Input data
The main R script of the workflow reads the input data from three distinct files stored in a folder:
(1) Count table: This is the main data file, containing the different samples on columns and the measurement of each well on the rows. The proposed tool is applicable on miScript miRNA PCR Array (Qiagen) which contains 384 wells and examines 372 miRNAs, 12 controls. Specifically, each well of 372/384 contains a miScript Primer Assay for a miRNome or pathway/disease/functionally-related mature RNA. Moreover, 2 wells contain replicate C. elegans miR-39 miScript Primer Assays and can be used as an alternative normalizer for array data (Ce), 6 wells contain an assay for a different snoRNA/snRNA that can be used as a normalization control for the array data. Finally, there are two wells which contain replicate miRTC Primer Assays (RTC) and two wells that contain positive PCR controls (PPC).

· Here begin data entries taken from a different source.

-- ==== Sys2Proof/Laws/Touch1.lean ====
section
/-! SUPPORT. What each operation of Ops.lean, Ports.lean, Mem.lean, Tasks.lean, Tensor.lean, RegOps.lean, Power.lean, FabAddr.lean, Launch.lean, Release.lean and HostOps.lean may write: one lemma for each, by its own name. -/

namespace Sys2Proof.Machine

set_option linter.all false

variable {F : Parts} {st0 : State}

/-! ### Ops.lean -/

theorem touch_State_setReg (s : State) (off : Nat) (v : Reg) (hs : Touch F st0 s) (f_regs : F.regs = true) :
    Touch F st0 (State.setReg s off v) := by
  unfold State.setReg
  exact touch_State_setRegs _ (fun c => registers_put_wf c _ _) hs f_regs

theorem touch_State_setFld (s : State) (off hi lo v : Nat) (hs : Touch F st0 s) (f_regs : F.regs = true) :
    Touch F st0 (State.setFld s off hi lo v) := by
  unfold State.setFld
  repeat' (first | with_reducible (first | assumption  | apply touch_State_setReg) | refine touch_fst (by with_reducible assumption) ?_ | dsimp only | split | intro _)

theorem touch_State_count (s : State) (off n : Nat) (hs : Touch F st0 s) (f_regs : F.regs = true) :
    Touch F st0 (State.count s off n) := by
  unfold State.count
  repeat' (first | with_reducible (first | assumption  | apply touch_State_setReg) | refine touch_fst (by with_reducible assumption) ?_ | dsimp only | split | intro _)

theorem touch_State_setTray (s : State) (t : Nat) (x : Tray) (hs : Touch F st0 s) (f_trays : F.trays = true) :
    Touch F st0 (State.setTray s t x) := by
  unfold State.setTray
  repeat' (first | with_reducible (first | assumption  | apply touch_State_setTrays) | refine touch_fst (by with_reducible assumption) ?_ | dsimp only | split | intro _)

theorem touch_State_modTray (s : State) (t : Nat) (f : Tray → Tray) (hs : Touch F st0 s) (f_trays : F.trays = true) :
    Touch F st0 (State.modTray s t f) := by
  unfold State.modTray
  repeat' (first | with_reducible (first | assumption  | apply touch_State_setTray) | refine touch_fst (by with_reducible assumption) ?_ | dsimp only | split | intro _)

theorem touch_State_modCore (s : State) (c : Nat) (f : Core → Core) (hs : Touch F st0 s) (f_cores : F.cores = true) :
    Touch F st0 (State.modCore s c f) := by
  unfold State.modCore
  repeat' (first | with_reducible (first | assumption  | apply touch_State_setCores) | refine touch_fst (by with_reducible assumption) ?_ | dsimp only | split | intro _)

theorem touch_State_modArray (s : State) (c a : Nat) (f : MatArray → MatArray) (hs : Touch F st0 s) (f_cores : F.cores = true) :
    Touch F st0 (State.modArray s c a f) := by
  unfold State.modArray
  repeat' (first | with_reducible (first | assumption  | apply touch_State_modCore) | refine touch_fst (by with_reducible assumption) ?_ | dsimp only | split | intro _)

theorem touch_State_modSieve (s : State) (c : Nat) (f : Sieve → Sieve) (hs : Touch F st0 s) (f_cores : F.cores = true) :
    Touch F st0 (State.modSieve s c f) := by
  unfold State.modSieve
  repeat' (first | with_reducible (first | assumption  | apply touch_State_modCore) | refine touch_fst (by with_reducible assumption) ?_ | dsimp only | split | intro _)

theorem touch_State_modLevain (s : State) (c : Nat) (f : Levain → Levain) (hs : Touch F st0 s) (f_cores : F.cores = true) :
    Touch F st0 (State.modLevain s c f) := by
  unfold State.modLevain
  repeat' (first | with_reducible (first | assumption  | apply touch_State_modCore) | refine touch_fst (by with_reducible assumption) ?_ | dsimp only | split | intro _)

theorem touch_State_modVec (s : State) (c : Nat) (f : VecEngine → VecEngine) (hs : Touch F st0 s) (f_cores : F.cores = true) :
    Touch F st0 (State.modVec s c f) := by
  unfold State.modVec
  repeat' (first | with_reducible (first | assumption  | apply touch_State_modCore) | refine touch_fst (by with_reducible assumption) ?_ | dsimp only | split | intro _)

theorem touch_State_modPeel (s : State) (c : Nat) (f : Peel → Peel) (hs : Touch F st0 s) (f_cores : F.cores = true) :
    Touch F st0 (State.modPeel s c f) := by
  unfold State.modPeel
  repeat' (first | with_reducible (first | assumption  | apply touch_State_modCore) | refine touch_fst (by with_reducible assumption) ?_ | dsimp only | split | intro _)

theorem touch_State_modProofer (s : State) (c : Nat) (f : Proofer → Proofer) (hs : Touch F st0 s) (f_cores : F.cores = true) :
    Touch F st0 (State.modProofer s c f) := by
  unfold State.modProofer
  repeat' (first | with_reducible (first | assumption  | apply touch_State_modCore) | refine touch_fst (by with_reducible assumption) ?_ | dsimp only | split | intro _)
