theorem touch_execSyncWait (t : Nat) (s : State) (hs : Touch F st0 s) (f_ord : F.ord = true) (f_mem : F.mem = true) (f_poison : F.poison = true) (f_benchPoison :
    F.benchPoison = true) (f_regs : F.regs = true) (f_trays : F.trays = true) (f_barriers : F.barriers = true) (f_queues : F.queues = true) (f_cores : F.cores = true)
    (f_mmu : F.mmu = true) (f_larder : F.larder = true) (f_arbs : F.arbs = true) (f_errLog : F.errLog = true) (f_planted : F.planted = true) (f_staon : F.staon = true) :
    Ends F st0 (execSyncWait t s) := by
  unfold execSyncWait
  repeat' (first | with_reducible (first | assumption  | apply touch_issue | apply touch_onTray | apply ends_next | apply ends_fault) | refine touch_fst (by with_reducible assumption) ?_ | dsimp only | split | intro _)

theorem touch_execSyncSig (t : Nat) (s : State) (hs : Touch F st0 s) (f_ord : F.ord = true) (f_mem : F.mem = true) (f_poison : F.poison = true) (f_benchPoison :
    F.benchPoison = true) (f_regs : F.regs = true) (f_trays : F.trays = true) (f_barriers : F.barriers = true) (f_queues : F.queues = true) (f_cores : F.cores = true)
    (f_mmu : F.mmu = true) (f_larder : F.larder = true) (f_arbs : F.arbs = true) (f_errLog : F.errLog = true) (f_planted : F.planted = true) (f_staon : F.staon = true) :
    Ends F st0 (execSyncSig t s) := by
  unfold execSyncSig
  repeat' (first | with_reducible (first | assumption  | apply touch_issue | apply touch_onTray | apply ends_next | apply ends_fault) | refine touch_fst (by with_reducible assumption) ?_ | dsimp only | split | intro _)

theorem touch_execSyncBar (t : Nat) (s : State) (hs : Touch F st0 s) (f_ord : F.ord = true) (f_mem : F.mem = true) (f_poison : F.poison = true) (f_benchPoison :
    F.benchPoison = true) (f_regs : F.regs = true) (f_trays : F.trays = true) (f_barriers : F.barriers = true) (f_queues : F.queues = true) (f_cores : F.cores = true)
    (f_mmu : F.mmu = true) (f_larder : F.larder = true) (f_arbs : F.arbs = true) (f_errLog : F.errLog = true) (f_planted : F.planted = true) (f_staon : F.staon = true) :
    Ends F st0 (execSyncBar t s) := by
  unfold execSyncBar
  repeat' (first | with_reducible (first | assumption  | apply touch_issue | apply touch_onTray | apply ends_next | apply ends_fault) | refine touch_fst (by with_reducible assumption) ?_ | dsimp only | split | intro _)

theorem touch_execFabSend (t : Nat) (s : State) (hs : Touch F st0 s) (f_ord : F.ord = true) (f_mem : F.mem = true) (f_poison : F.poison = true) (f_benchPoison :
    F.benchPoison = true) (f_regs : F.regs = true) (f_trays : F.trays = true) (f_barriers : F.barriers = true) (f_queues : F.queues = true) (f_cores : F.cores = true)
    (f_mmu : F.mmu = true) (f_larder : F.larder = true) (f_arbs : F.arbs = true) (f_errLog : F.errLog = true) (f_planted : F.planted = true) (f_staon : F.staon = true) :
    Ends F st0 (execFabSend t s) := by
  unfold execFabSend
  repeat' (first | with_reducible (first | assumption  | apply touch_issue | apply touch_onTray | apply ends_next | apply ends_fault) | refine touch_fst (by with_reducible assumption) ?_ | dsimp only | split | intro _)

theorem touch_execFabMcast (t : Nat) (s : State) (hs : Touch F st0 s) (f_ord : F.ord = true) (f_mem : F.mem = true) (f_poison : F.poison = true) (f_benchPoison :
    F.benchPoison = true) (f_regs : F.regs = true) (f_trays : F.trays = true) (f_barriers : F.barriers = true) (f_queues : F.queues = true) (f_cores : F.cores = true)
    (f_mmu : F.mmu = true) (f_larder : F.larder = true) (f_arbs : F.arbs = true) (f_errLog : F.errLog = true) (f_planted : F.planted = true) (f_staon : F.staon = true) :
    Ends F st0 (execFabMcast t s) := by
  unfold execFabMcast
  repeat' (first | with_reducible (first | assumption  | apply touch_issue | apply touch_onTray | apply ends_next | apply ends_fault) | refine touch_fst (by with_reducible assumption) ?_ | dsimp only | split | intro _)

theorem touch_execFabRed (t : Nat) (s : State) (hs : Touch F st0 s) (f_ord : F.ord = true) (f_mem : F.mem = true) (f_poison : F.poison = true) (f_benchPoison :
    F.benchPoison = true) (f_regs : F.regs = true) (f_trays : F.trays = true) (f_barriers : F.barriers = true) (f_queues : F.queues = true) (f_cores : F.cores = true)
    (f_mmu : F.mmu = true) (f_larder : F.larder = true) (f_arbs : F.arbs = true) (f_errLog : F.errLog = true) (f_planted : F.planted = true) (f_staon : F.staon = true) :
    Ends F st0 (execFabRed t s) := by
  unfold execFabRed
  repeat' (first | with_reducible (first | assumption  | apply touch_issue | apply touch_onTray | apply ends_next | apply ends_fault) | refine touch_fst (by with_reducible assumption) ?_ | dsimp only | split | intro _)

/-! ### Spill.lean -/

theorem touch_placeSpill (s : State) (c : Nat) (w : SpillWait) (first : Nat) (hs : Touch F st0 s) (f_ord : F.ord = true) (f_trays : F.trays = true) (f_cores :
    F.cores = true) :
    Touch F st0 (placeSpill s c w first) := by
  unfold placeSpill
  repeat' (first | with_reducible (first | assumption  | apply touch_State_modProofer | apply touch_State_modInst | apply touch_addRequest | apply touch_foldl | apply touch_foldl_fst) | refine touch_fst (by with_reducible assumption) ?_ | dsimp only | split | intro _)

theorem touch_serveSpillsFrom (f_ord : F.ord = true) (f_trays : F.trays = true) (f_cores : F.cores = true) :
    ∀ (y0 : Nat) (y1 : State) (y2 : Nat), Touch F st0 y1 → Touch F st0 (serveSpillsFrom y0 y1 y2) := by
  intro y0
  induction y0 with
  | zero =>
    intros; unfold serveSpillsFrom
    repeat' (first | with_reducible (first | assumption  | apply touch_State_modProofer | apply touch_placeSpill) | refine touch_fst (by with_reducible assumption) ?_ | dsimp only | split | intro _)
  | succ k ih =>
    intros; unfold serveSpillsFrom
    repeat' (first | with_reducible (first | assumption | apply ih | apply touch_State_modProofer | apply touch_placeSpill) | refine touch_fst (by with_reducible assumption) ?_ | dsimp only | split | intro _)
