/-! ### Complete.lean -/

theorem touch_countLev (s : State) (c slot idx n : Nat) (hs : Touch F st0 s) (f_cores : F.cores = true) :
    Touch F st0 (countLev s c slot idx n) := by
  unfold countLev
  repeat' (first | with_reducible (first | assumption  | apply touch_State_modLevain) | refine touch_fst (by with_reducible assumption) ?_ | dsimp only | split | intro _)

theorem touch_predDone (s : State) (t : Nat) (i : Inst) (hs : Touch F st0 s) (f_trays : F.trays = true) (f_cores : F.cores = true) :
    Touch F st0 (predDone s t i) := by
  unfold predDone
  repeat' (first | with_reducible (first | assumption  | apply touch_State_modTray | apply touch_State_modLevain | apply touch_freeMaps | apply touch_countLev | apply touch_foldl | apply touch_foldl_fst) | refine touch_fst (by with_reducible assumption) ?_ | dsimp only | split | intro _)

theorem touch_maskedDone (s : State) (t : Nat) (i : Inst) (hs : Touch F st0 s) (f_cores : F.cores = true) :
    Touch F st0 (maskedDone s t i) := by
  unfold maskedDone
  repeat' (first | with_reducible (first | assumption  | apply touch_State_modLevain | apply touch_freeMaps | apply touch_countLev | apply touch_id) | refine touch_fst (by with_reducible assumption) ?_ | dsimp only | split | intro _)

theorem touch_endDone (s : State) (t : Nat) (i : Inst) (hs : Touch F st0 s) (f_queues : F.queues = true) (f_host : F.host = true) (f_hostTx : F.hostTx = true) :
    Touch F st0 (endDone s t i) := by
  unfold endDone
  repeat' (first | with_reducible (first | assumption  | apply touch_addRec | apply touch_quickResult | apply touch_foldl | apply touch_foldl_fst) | refine touch_fst (by with_reducible assumption) ?_ | dsimp only | split | intro _)

theorem touch_endsOf (s : State) (t k : Nat) (i : Inst) (hs : Touch F st0 s) (f_trays : F.trays = true) (f_cores : F.cores = true) :
    Touch F st0 (endsOf s t k i) := by
  unfold endsOf
  repeat' (first | with_reducible (first | assumption  | apply touch_State_modTray | apply touch_State_modProofer | apply touch_dropStreams | apply touch_updDone | apply touch_predDone | apply touch_maskedDone) | refine touch_fst (by with_reducible assumption) ?_ | dsimp only | split | intro _)

theorem touch_signalsOf (s : State) (t k : Nat) (i : Inst) (hs : Touch F st0 s) (f_ord : F.ord = true) (f_regs : F.regs = true) (f_trays : F.trays = true)
    (f_barriers : F.barriers = true) (f_queues : F.queues = true) (f_cores : F.cores = true) (f_mmu : F.mmu = true) (f_arbs : F.arbs = true) (f_errLog : F.errLog = true)
    (f_staon : F.staon = true) :
    Touch F st0 (signalsOf s t k i) := by
  unfold signalsOf
  repeat' (first | with_reducible (first | assumption  | apply touch_State_modTray | apply touch_signal) | refine touch_fst (by with_reducible assumption) ?_ | dsimp only | split | intro _)

theorem touch_retire (s : State) (t k : Nat) (i : Inst) (rec' : Rec) (hs : Touch F st0 s) (f_ord : F.ord = true) (f_regs : F.regs = true) (f_trays : F.trays = true)
    (f_barriers : F.barriers = true) (f_queues : F.queues = true) (f_cores : F.cores = true) (f_mmu : F.mmu = true) (f_arbs : F.arbs = true) (f_errLog : F.errLog = true)
    (f_host : F.host = true) (f_staon : F.staon = true) (f_hostTx : F.hostTx = true) :
    Touch F st0 (retire s t k i rec') := by
  unfold retire
  repeat' (first | with_reducible (first | assumption  | apply touch_State_modTray | apply touch_addRec | apply touch_tryRelease | apply touch_endDone) | refine touch_fst (by with_reducible assumption) ?_ | dsimp only | split | intro _)

theorem touch_complete (t k : Nat) (s0 : State) (hs0 : Touch F st0 s0) (f_ord : F.ord = true) (f_poison : F.poison = true) (f_benchPoison : F.benchPoison = true)
    (f_regs : F.regs = true) (f_trays : F.trays = true) (f_barriers : F.barriers = true) (f_queues : F.queues = true) (f_cores : F.cores = true) (f_mmu : F.mmu = true)
    (f_larder : F.larder = true) (f_arbs : F.arbs = true) (f_errLog : F.errLog = true) (f_planted : F.planted = true) (f_stop : F.stop = true) (f_host : F.host = true)
    (f_staon : F.staon = true) (f_hearth : F.hearth = true) (f_hostTx : F.hostTx = true) :
    Touch F st0 (complete t k s0) := by
  unfold complete
  repeat' (first | with_reducible (first | assumption  | apply touch_readBack | apply touch_endsOf | apply touch_signalsOf | apply touch_retire) | refine touch_fst (by with_reducible assumption) ?_ | dsimp only | split | intro _)

theorem touch_execInstructionComplete (t k : Nat) (s : State) (hs : Touch F st0 s) (f_ord : F.ord = true) (f_poison : F.poison = true) (f_benchPoison : F.benchPoison
    = true) (f_regs : F.regs = true) (f_trays : F.trays = true) (f_barriers : F.barriers = true) (f_queues : F.queues = true) (f_cores : F.cores = true) (f_mmu : F.mmu =
    true) (f_larder : F.larder = true) (f_arbs : F.arbs = true) (f_errLog : F.errLog = true) (f_planted : F.planted = true) (f_stop : F.stop = true) (f_host : F.host =
    true) (f_staon : F.staon = true) (f_hearth : F.hearth = true) (f_hostTx : F.hostTx = true) :
    Ends F st0 (execInstructionComplete t k s) := by
  unfold execInstructionComplete
  repeat' (first | with_reducible (first | assumption  | apply touch_onTray | apply touch_complete | apply ends_next | apply ends_fault) | refine touch_fst (by with_reducible assumption) ?_ | dsimp only | split | intro _)

theorem touch_startTask (s0 : State) (t q : Nat) (x : Waiting) (hs0 : Touch F st0 s0) (f_mem : F.mem = true) (f_poison : F.poison = true) (f_benchPoison :
    F.benchPoison = true) (f_regs : F.regs = true) (f_trays : F.trays = true) (f_queues : F.queues = true) (f_cores : F.cores = true) (f_mmu : F.mmu = true) (f_larder :
    F.larder = true) (f_arbs : F.arbs = true) (f_errLog : F.errLog = true) (f_planted : F.planted = true) (f_staon : F.staon = true) :
    Touch F st0 (startTask s0 t q x) := by
  unfold startTask
  repeat' (first | with_reducible (first | assumption  | apply touch_State_modTray | apply touch_finishRepart | apply touch_benchWrite | apply touch_endTask) | refine touch_fst (by with_reducible assumption) ?_ | dsimp only | split | intro _)

theorem touch_dispatchOne (s : State) (q : Nat) (x : Waiting) (hs : Touch F st0 s) (f_mem : F.mem = true) (f_poison : F.poison = true) (f_benchPoison : F.benchPoison
    = true) (f_regs : F.regs = true) (f_trays : F.trays = true) (f_queues : F.queues = true) (f_cores : F.cores = true) (f_mmu : F.mmu = true) (f_larder : F.larder =
    true) (f_arbs : F.arbs = true) (f_errLog : F.errLog = true) (f_planted : F.planted = true) (f_staon : F.staon = true) :
    Touch F st0 (dispatchOne s q x) := by
  unfold dispatchOne
  repeat' (first | with_reducible (first | assumption  | apply touch_State_modHq | apply touch_startTask) | refine touch_fst (by with_reducible assumption) ?_ | dsimp only | split | intro _)

theorem touch_dispatchAll (s : State) (hs : Touch F st0 s) (f_mem : F.mem = true) (f_poison : F.poison = true) (f_benchPoison : F.benchPoison = true) (f_regs :
    F.regs = true) (f_trays : F.trays = true) (f_queues : F.queues = true) (f_cores : F.cores = true) (f_mmu : F.mmu = true) (f_larder : F.larder = true) (f_arbs :
    F.arbs = true) (f_errLog : F.errLog = true) (f_planted : F.planted = true) (f_staon : F.staon = true) :
    Touch F st0 (dispatchAll s) := by
  unfold dispatchAll
  repeat' (first | with_reducible (first | assumption  | apply touch_dispatchOne | apply touch_foldl | apply touch_foldl_fst) | refine touch_fst (by with_reducible assumption) ?_ | dsimp only | split | intro _)

theorem touch_execDispatch (s : State) (hs : Touch F st0 s) (f_mem : F.mem = true) (f_poison : F.poison = true) (f_benchPoison : F.benchPoison = true) (f_regs :
    F.regs = true) (f_trays : F.trays = true) (f_queues : F.queues = true) (f_cores : F.cores = true) (f_mmu : F.mmu = true) (f_larder : F.larder = true) (f_arbs :
    F.arbs = true) (f_errLog : F.errLog = true) (f_planted : F.planted = true) (f_staon : F.staon = true) :
    Ends F st0 (execDispatch s) := by
  unfold execDispatch
  repeat' (first | with_reducible (first | assumption  | apply touch_dispatchAll | apply ends_next | apply ends_fault) | refine touch_fst (by with_reducible assumption) ?_ | dsimp only | split | intro _)

theorem touch_execRecordWrite (q : Nat) (s : State) (hs : Touch F st0 s) (f_mem : F.mem = true) (f_poison : F.poison = true) (f_benchPoison : F.benchPoison = true)
    (f_regs : F.regs = true) (f_trays : F.trays = true) (f_barriers : F.barriers = true) (f_queues : F.queues = true) (f_cores : F.cores = true) (f_mmu : F.mmu = true)
    (f_larder : F.larder = true) (f_arbs : F.arbs = true) (f_errLog : F.errLog = true) (f_planted : F.planted = true) (f_host : F.host = true) (f_staon : F.staon = true)
    (f_hostTx : F.hostTx = true) :
    Ends F st0 (execRecordWrite q s) := by
  unfold execRecordWrite
  repeat' (first | with_reducible (first | assumption  | apply touch_writeRecord | apply touch_onQueue | apply ends_next | apply ends_fault) | refine touch_fst (by with_reducible assumption) ?_ | dsimp only | split | intro _)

(2) Metadata: This file includes a list of sample IDs and the corresponding group e.g. normal/tumor
(3) Annotation of miRNAs well: A file that links the information of the well with the examined miRNA.
Workflow
The framework is implemented into three distinct phases; (1) QC and normalization, (2) differential analysis and (3) functional analysis. Specifically:
(1) QC and normalization.
The first phase takes as input the initial count table. The quality control process examines the maximum percentage of not detected or not available values (NA’s) in each column, as defined by the user. Moreover, the ratio between reverse transcription control (RTC) assay, which detects an artificial RNA template, and positive PCR controls (PPC), which monitor for PCR inhibitors, is calculated and a standard threshold is used to validate the reverse transcription efficiency.
The data normalization module includes the option of endogenous and exogenous miRNA approach. The output of this step is the normalized data matrix that includes the samples which passed the NA’s criterion. Additionally, a visualization option is available, which allows to generate figures that are automatically stored within the analysis folder, and include an upset plot for the NA’s distribution and boxplots with counts before and after the normalization.
(2) Differential analysis
This module is performed using the limma package in R (9). The output includes the differentially expressed miRNAs using a user-defined adjusted p-value as a threshold. Moreover, a hierarchical cluster analysis is performed at this stage and a corresponding heatmap is constructed and stored in the analysis directory.
(3) Functional analysis
The downstream analysis links the differentially expressed miRNAs with the regulated genes using the multiMIR package, which includes several databases such as mirtarbase (10), tarbase (11), diana_microt (12) etc for both predicted and vali-dated targets. Moreover, the targeted genes of the differentially expressed miRNAs are used for KEGG and Gene ontology (GO) enrichment analysis, as facilitated by the enrichR package(13). Finally, barplots that present the results of the enrichment analysis are stored in the analysis folder.
At the end of the entire process, a report file is automatically exported. The report contains information of the particular execution process, including the user-defined criteria, the rationale for the excluded samples, the overall time required for execution and the total memory usage.